Приложение А1. Состав рабочей группы

  1. Жукова Людмила Григорьевна, доктор медицинских наук, ведущий научный сотрудник отделения химиотерапии и комбинированного лечения злокачественных опухолей ФГБУ «РОНЦ им. Н.Н. Блохина» Минздрава России, г. Москва;
  2. Зикиряходжаев Азиз Дильшодович, доктор медицинских наук, руководитель отделения онкологии реконструктивно-пластической хирургии молочной железы и кожи, Московский научно-исследовательского онкологический институт имени П.А. Герцена;
  3. Королева Ирина Альбертовна, доктор медицинских наук, профессор кафедры клинической медицины последипломного образования Медицинского университета "Реавиз", врач-онколог, г. Самара;
  4. Назаренко Алексей Витальевич, кандидат медицинских наук, заведующий радиологического отделения НИИ КиЭР ФГБУ «РОНЦ им. Н.Н. Блохина» Минздрава России, Москва;
  5. Пароконная Анастасия Анатольевна, доктор медицинских наук, старший научный сотрудник отделения радиохирургии ФГБУ «РОНЦ им. Н.Н. Блохина» Минздрава России, профессор кафедры онкологии и лучевой терапии ФГБОУ ВПО "РНИМУ им Н.И. Пирогова" МЗ РФ, г. Москва;
  6. Петровский Александр Валерьевич, кандидат медицинских наук, заместитель директора по научной работе НИИ Клинической и Экспериментальной радиологии ФГБУ «РОНЦ им. Н.Н. Блохина» Минздрава России, г. Москва;
  7. Семиглазова Татьяна Юрьевна, доктор медицинских наук, заведующая научным отделом инновационных методов терапевтической онкологии и реабилитации ФГБУ "НИИ онкологии им. Н.Н. Петрова" МЗ РФ, профессор кафедры онкологии ГБОУВПО "СЗГМУ им. И.И. Мечникова" МЗ РФ, г. Санкт-Петербург;
  8. Стенина Марина Борисовна, доктор медицинских наук, ведущий научный сотрудник отделения клинической фармакологии и химиотерапии ФГБУ «РОНЦ им. Н.Н. Блохина» Минздрава России, г. Москва;
  9. Степанова Александра Михайловна, кандидат медицинских наук, заведующая группой реабилитации, ФГБУ «РОНЦ им. Н.Н. Блохина» Минздрава России, г. Москва;
  10. Трофимова Оксана Петровна, доктор медицинских наук, ведущий научный сотрудник отделения радиологического НИИ КиЭР ФГБУ «РОНЦ им. Н.Н. Блохина» Минздрава России, профессор кафедры онкологии ФГБОУ ДПО РМА НПО Минздрава России, г. Москва;
  11. Тюляндин Сергей Алексеевич, доктор медицинских наук, профессор, руководитель отделения клинической фармакологии и химиотерапии ФГБУ «РОНЦ им. Н.Н. Блохина» Минздрава России, г. Москва;
  12. Фролова Мона Александровна, кандидат медицинских наук, старший научный сотрудник отделения клинической фармакологии и химиотерапии ФГБУ «РОНЦ им. Н.Н. Блохина» Минздрава России, г. Москва.
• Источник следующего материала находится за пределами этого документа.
-- ==== Sys2Proof/Machine/StFountain.lean ====
section
/-! DEFINITION. The state of Fountain: duty codes, sinks, fixtures, jets and the feature bus (chapter 12). -/

namespace Sys2Proof.Machine

/-- A channel of a fixture (R350). An output channel is numbered 0–65,535 external, 65,536 + k sink k. -/
structure FixChan where
  out : Nat
  x : Nat
  y : Nat
  flux : Nat
  kf : Int
  kx : Int
  ky : Int
  deriving DecidableEq, Repr

/-- A fixture: its record, its last target, and its last solver output. -/
structure Fixture where
  tsrc : Nat
  tindex : Nat
  tRef : Int
  tFixed : Int
  fluxFs : Nat
  chans : List FixChan
  target : Option (Nat × Nat × Nat) := none
  codes : List Nat := []
  deriving DecidableEq, Repr

/-- A step of a jet program (R353). -/
structure JStep where
  op : Nat
  curve : Nat
  color : Nat
  level : Nat
  selFirst : Nat
  selCount : Nat
  arg : Nat
  deriving DecidableEq, Repr

/-- A jet program. -/
structure JetProg where
  tkind : Nat
  first : Nat
  count : Nat
  auto : Bool
  steps : List JStep
  deriving DecidableEq, Repr

/-- A jet: program, STATE (0 stopped, 1 waiting, 2 running), START_DT, and the running state of R354. -/
structure Jet where
  prog : Option JetProg := none
  state : Nat := 0
  startDt : Nat := 0
  pc : Nat := 0
  entered : Bool := false
  t0 : Nat := 0
  /-- R0 and V by position, C by position plus 1 (an unlisted position holds 0xFF) -/
  r0 : SMap Nat := []
  v : SMap Nat := []
  c : SMap Nat := []
  /-- W in ms of DT -/
  w : Nat := 0
  cnt : SMap Nat := []
  flags : Nat := 0
  deriving DecidableEq, Repr

/-- The addressed side of a feature bus port: the next driver of the two round-robin orders, the driver whose STATUS is awaited,
misses by driver, and drivers with a latched fault. -/
structure FlbSt where
  rrWrite : Nat := 0
  rrStatus : Nat := 0
  asked : Option Nat := none
  misses : SMap Nat := []
  faults : SMap Bool := []
  deriving DecidableEq, Repr

/-- Everything of chapter 12 that no register holds. -/
structure FtnSt where
  /-- register-source codes by output channel (R339) -/
  reg : SMap Nat := []
  /-- code, I_SET and PHASE of sink channels in force since the last superframe boundary (R344) -/
  latched : SMap (Nat × Nat × Nat) := []
  fixtures : SMap (Option Fixture) := []
  colors : SMap (Nat × Nat) := []
  jets : SMap Jet := []
  /-- V[0] of running GROUP jets, by group, as of the last DT second boundary, plus 1 (R355) -/
  groupLevel : SMap Nat := []
  /-- superframe count t, and the index of the last boundary plus 1 -/
  count : Nat := 0
  boundary : Nat := 0
  /-- codes last sent to the drivers of addressed ports -/
  sentCodes : SMap Nat := []
  flb : SMap FlbSt := []
  /-- FTN_VSENSE in 10 mV -/
  vout : Nat := 0
  /-- latest headroom sample of each sink in mV -/
  headroom : SMap Nat := []
  /-- outputs resume at a superframe boundary after they are enabled (R362) -/
  outputsOn : Bool := false
  /-- pin test: elapsed time of the present round's start plus 1, and the next pair -/
  pinAt : Nat := 0
  pinNext : Nat := 15
  tempSec : Nat := 0
  deriving DecidableEq, Repr

end Sys2Proof.Machine
end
Конфликт интересов отсутствует.

Приложение А2. Методология разработки клинических рекомендаций

Целевая аудитория данных клинических рекомендаций:

    1. Врачи-онкологи;
    2. Врачи-хирурги;
    3. Врачи-радиотерапевты;
    4. Врачи-химиотерапевты;
    5. Врачи-генетики;
    6. Студенты медицинских ВУЗов, ординаторы и аспиранты.

Методы, использованные для сбора/селекции доказательств:

Поиск в электронных базах данных; анализ современных научных разработок по проблеме РБ в РФ и за рубежом; обобщение практического опыта российских и зарубежных специалистов.

Таблица П1 – Уровни достоверности доказательств в соответствии с классификацией Агентства по политике медицинского обслуживания и исследований (AHCPR, 1992)

Уровни достоверности доказательств

Описание

Ia

Доказательность, основанная на мета-анализе рандомизированных контролируемых исследований

Ib

Доказательность, основанная как минимум на одном рандомизированном контролируемом исследовании с хорошим дизайном

IIa

Доказательность, основанная как минимум на одном крупном нерандомизированном контролируемом исследовании

IIb

Доказательность, основанная как минимум на одном квазиэксперементальном исследовании с хорошим дизайном

III

Доказательность, основанная на неэкспериментальных описательных исследованиях с хорошим дизайном, типа сравнительных исследований, корреляционных исследований и исследований случай-контроль

IV

Доказательность, основанная на мнении экспертов, на опыте или мнении авторов

Таблица П2 – Уровни убедительности рекомендаций в соответствии с классификацией Агентства исследований и оценки качества медицинского обслуживания (AHRQ, 1994)

Уровень убедительности рекомендации

Уровни достоверности доказательств

Описание

A

Ia, Ib

Доказательность, основанная как минимум на одном рандомизированном контролируемом исследовании с хорошим дизайном

B

IIa, IIb, III

Доказательность, основанная на хорошо выполненных нерандомизированных клинических исследованиях

C

IV

Доказательность, основанная на мнении экспертов, на опыте или мнении авторов. Указывает на отсутствие исследований высокого качества

Методы, использованные для формулирования рекомендаций – консенсус экспертов.

Экономический анализ:

Анализ стоимости не проводился и публикации по фармакоэкономике не анализировались.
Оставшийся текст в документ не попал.